Output Files Generated

After processing, check your output folder:

Code

import glob
import os

# List all output files
outputfiles = glob.glob(outputfolder + '/*')
for file in outputfiles:
    print(os.path.basename(file))

Files created per video: - video_name_predictions.csv - Frame-by-frame predictions - video_name_segments.csv - Gesture segment list
- video_name_labeled.mp4 - Annotated video - video_name.eaf - ELAN annotation file

4.3 Step 2: View Results

import pandas as pd
from moviepy import VideoFileClip
from IPython.display import Video

# Load segment data
csvfiles_segments = glob.glob(outputfolder + '/*segments.csv')
df = pd.read_csv(csvfiles_segments[0])
print(df.head())

# View labeled video (may need re-rendering for Jupyter)
videoslabeled = glob.glob(outputfolder + '/*.mp4')
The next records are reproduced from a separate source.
theorem smaxu (h : Hdr) (o : SBin) : Statement (.smaxu h o) := by
  intro r hw he
  cases (he : some (putSBin (Raw.mk h 0x0F 0 0 0 0 0 0 0 0 0 0 0) o) = some r)
  obtain ⟨hl, hg⟩ := laid_SBin h 0x0F o (info_wf hw).2
  exact close hl rfl fun h1 h2 => by rw [parse_smaxu _ h1, h2, hg]

theorem sclz (h : Hdr) (o : SUn) : Statement (.sclz h o) := by
  intro r hw he
  cases (he : some (putSUn (Raw.mk h 0x10 0 0 0 0 0 0 0 0 0 0 0) o) = some r)
  obtain ⟨hl, hg⟩ := laid_SUn h 0x10 o (info_wf hw).2
  exact close hl rfl fun h1 h2 => by rw [parse_sclz _ h1, h2, hg]

theorem spopc (h : Hdr) (o : SUn) : Statement (.spopc h o) := by
  intro r hw he
  cases (he : some (putSUn (Raw.mk h 0x11 0 0 0 0 0 0 0 0 0 0 0) o) = some r)
  obtain ⟨hl, hg⟩ := laid_SUn h 0x11 o (info_wf hw).2
  exact close hl rfl fun h1 h2 => by rw [parse_spopc _ h1, h2, hg]

theorem sbfx (h : Hdr) (o : SBits) : Statement (.sbfx h o) := by
  intro r hw he
  cases (he : some (putSBits (Raw.mk h 0x12 0 0 0 0 0 0 0 0 0 0 0) o) = some r)
  obtain ⟨hl, hg⟩ := laid_SBits h 0x12 o (info_wf hw).2
  exact close hl rfl fun h1 h2 => by rw [parse_sbfx _ h1, h2, hg]

theorem sbfi (h : Hdr) (o : SBits) : Statement (.sbfi h o) := by
  intro r hw he
  cases (he : some (putSBits (Raw.mk h 0x13 0 0 0 0 0 0 0 0 0 0 0) o) = some r)
  obtain ⟨hl, hg⟩ := laid_SBits h 0x13 o (info_wf hw).2
  exact close hl rfl fun h1 h2 => by rw [parse_sbfi _ h1, h2, hg]

theorem ssel (h : Hdr) (o : SBin) : Statement (.ssel h o) := by
  intro r hw he
  cases (he : some (putSBin (Raw.mk h 0x14 0 0 0 0 0 0 0 0 0 0 0) o) = some r)
  obtain ⟨hl, hg⟩ := laid_SBin h 0x14 o (info_wf hw).2
  exact close hl rfl fun h1 h2 => by rw [parse_ssel _ h1, h2, hg]

theorem scmp (h : Hdr) (o : SCmp) : Statement (.scmp h o) := by
  intro r hw he
  cases (he : some (putSCmp (Raw.mk h 0x15 0 0 0 0 0 0 0 0 0 0 0) o) = some r)
  obtain ⟨hl, hg⟩ := laid_SCmp h 0x15 o (info_wf hw).2
  exact close hl rfl fun h1 h2 => by rw [parse_scmp _ h1, h2, hg]

theorem sli (h : Hdr) (o : SImm) : Statement (.sli h o) := by
  intro r hw he
  cases (he : some (putSImm (Raw.mk h 0x16 0 0 0 0 0 0 0 0 0 0 0) o) = some r)
  obtain ⟨hl, hg⟩ := laid_SImm h 0x16 o (by simpa [Form.admits] using (info_wf hw).1)
  exact close hl rfl fun h1 h2 => by rw [parse_sli _ h1, h2, hg]

theorem slih (h : Hdr) (o : SImm) : Statement (.slih h o) := by
  intro r hw he
  cases (he : some (putSImm (Raw.mk h 0x17 0 0 0 0 0 0 0 0 0 0 0) o) = some r)
  obtain ⟨hl, hg⟩ := laid_SImm h 0x17 o (by simpa [Form.admits] using (info_wf hw).1)
  exact close hl rfl fun h1 h2 => by rw [parse_slih _ h1, h2, hg]

theorem smov (h : Hdr) (o : SMov) : Statement (.smov h o) := by
  intro r hw he
  cases (he : some (putSMov (Raw.mk h 0x18 0 0 0 0 0 0 0 0 0 0 0) o) = some r)
  obtain ⟨hl, hg⟩ := laid_SMov h 0x18 o (info_wf hw).2
  exact close hl rfl fun h1 h2 => by rw [parse_smov _ h1, h2, hg]

theorem sfadd (h : Hdr) (o : SFp) : Statement (.sfadd h o) := by
  intro r hw he
  cases (he : some (putSFp (Raw.mk h 0x19 0 0 0 0 0 0 0 0 0 0 0) o) = some r)
  obtain ⟨hl, hg⟩ := laid_SFp h 0x19 o (info_wf hw).2
  exact close hl rfl fun h1 h2 => by rw [parse_sfadd _ h1, h2, hg]

theorem sfmul (h : Hdr) (o : SFp) : Statement (.sfmul h o) := by
  intro r hw he
  cases (he : some (putSFp (Raw.mk h 0x1A 0 0 0 0 0 0 0 0 0 0 0) o) = some r)
  obtain ⟨hl, hg⟩ := laid_SFp h 0x1A o (info_wf hw).2
  exact close hl rfl fun h1 h2 => by rw [parse_sfmul _ h1, h2, hg]

theorem sfma (h : Hdr) (o : SFma) : Statement (.sfma h o) := by
  intro r hw he
  cases (he : some (putSFma (Raw.mk h 0x1B 0 0 0 0 0 0 0 0 0 0 0) o) = some r)
  obtain ⟨hl, hg⟩ := laid_SFma h 0x1B o (by simpa [Form.admits] using (info_wf hw).1)
  exact close hl rfl fun h1 h2 => by rw [parse_sfma _ h1, h2, hg]

theorem sfcmp (h : Hdr) (o : SFCmp) : Statement (.sfcmp h o) := by
  intro r hw he
  cases (he : some (putSFCmp (Raw.mk h 0x1C 0 0 0 0 0 0 0 0 0 0 0) o) = some r)
  obtain ⟨hl, hg⟩ := laid_SFCmp h 0x1C o (info_wf hw).2
  exact close hl rfl fun h1 h2 => by rw [parse_sfcmp _ h1, h2, hg]

theorem sfcvt (h : Hdr) (o : SFCvt) : Statement (.sfcvt h o) := by
  intro r hw he
  cases (he : some (putSFCvt (Raw.mk h 0x1D 0 0 0 0 0 0 0 0 0 0 0) o) = some r)
  obtain ⟨hl, hg⟩ := laid_SFCvt h 0x1D o (info_wf hw).2
  exact close hl rfl fun h1 h2 => by rw [parse_sfcvt _ h1, h2, hg]

theorem bru (h : Hdr) (o : W32) : Statement (.bru h o) := by
  intro r hw he
  cases (he : some (putToff (Raw.mk h 0x20 0 0 0 0 0 0 0 0 0 0 0) o) = some r)
  obtain ⟨hl, hg⟩ := laid_Toff h 0x20 o (by simpa [Form.admits] using (info_wf hw).1)
  exact close hl rfl fun h1 h2 => by rw [parse_bru _ h1, h2, hg]

theorem br (h : Hdr) (o : Br) : Statement (.br h o) := by
  intro r hw he
  cases (he : some (putBr (Raw.mk h 0x21 0 0 0 0 0 0 0 0 0 0 0) o) = some r)
  obtain ⟨hl, hg⟩ := laid_Br h 0x21 o (by simpa [Form.admits] using (info_wf hw).1)
  exact close hl rfl fun h1 h2 => by rw [parse_br _ h1, h2, hg]

theorem brx (h : Hdr) (o : Brx) : Statement (.brx h o) := by
  intro r hw he
  cases (he : some (putBrx (Raw.mk h 0x22 0 0 0 0 0 0 0 0 0 0 0) o) = some r)
  obtain ⟨hl, hg⟩ := laid_Brx h 0x22 o (by simpa [Form.admits] using (info_wf hw).1)
  exact close hl rfl fun h1 h2 => by rw [parse_brx _ h1, h2, hg]

theorem jmp (h : Hdr) (o : W32) : Statement (.jmp h o) := by
  intro r hw he
  cases (he : some (putToff (Raw.mk h 0x23 0 0 0 0 0 0 0 0 0 0 0) o) = some r)
  obtain ⟨hl, hg⟩ := laid_Toff h 0x23 o (by simpa [Form.admits] using (info_wf hw).1)
  exact close hl rfl fun h1 h2 => by rw [parse_jmp _ h1, h2, hg]

theorem jmpr (h : Hdr) (o : SReg) : Statement (.jmpr h o) := by
  intro r hw he
  cases (he : some (putSA (Raw.mk h 0x24 0 0 0 0 0 0 0 0 0 0 0) o) = some r)
  obtain ⟨hl, hg⟩ := laid_SA h 0x24 o (info_wf hw).2
  exact close hl rfl fun h1 h2 => by rw [parse_jmpr _ h1, h2, hg]

theorem jmpv (h : Hdr) (o : VReg) : Statement (.jmpv h o) := by
  intro r hw he
  cases (he : some (putVA (Raw.mk h 0x25 0 0 0 0 0 0 0 0 0 0 0) o) = some r)
  obtain ⟨hl, hg⟩ := laid_VA h 0x25 o (info_wf hw).2
  exact close hl rfl fun h1 h2 => by rw [parse_jmpv _ h1, h2, hg]

theorem call (h : Hdr) (o : W32) : Statement (.call h o) := by
  intro r hw he
  cases (he : some (putToff (Raw.mk h 0x26 0 0 0 0 0 0 0 0 0 0 0) o) = some r)
  obtain ⟨hl, hg⟩ := laid_Toff h 0x26 o (by simpa [Form.admits] using (info_wf hw).1)
  exact close hl rfl fun h1 h2 => by rw [parse_call _ h1, h2, hg]

theorem callr (h : Hdr) (o : SReg) : Statement (.callr h o) := by
  intro r hw he
  cases (he : some (putSA (Raw.mk h 0x27 0 0 0 0 0 0 0 0 0 0 0) o) = some r)
  obtain ⟨hl, hg⟩ := laid_SA h 0x27 o (info_wf hw).2
  exact close hl rfl fun h1 h2 => by rw [parse_callr _ h1, h2, hg]

theorem ret (h : Hdr) : Statement (.ret h) := by
  intro r _ he
  cases (he : some (Raw.mk h 0x28 0 0 0 0 0 0 0 0 0 0 0) = some r)
  exact ⟨rfl, rfl, fun _ => word1_zero _ rfl rfl rfl rfl rfl rfl⟩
# Re-render for Jupyter display
clip = VideoFileClip(videoslabeled[0])
clip.write_videofile("./temp/example_labeled.mp4")
Video("./temp/example_labeled.mp4", embed=True, width=500)

4.4 Step 3: Cut Video Segments

Extract individual gesture clips from the full video:

from envisionhgdetector import utils

print("Step 2: Cutting segments...")
segments = utils.cut_video_by_segments(outputfolder)

# Check the gesture segments folder
gesture_segments_folder = os.path.join(outputfolder, "gesture_segments")
if os.path.exists(gesture_segments_folder):
    segment_files = [f for f in os.listdir(gesture_segments_folder) if f.endswith('.mp4')]
    print(f"Found {len(segment_files)} gesture segment files")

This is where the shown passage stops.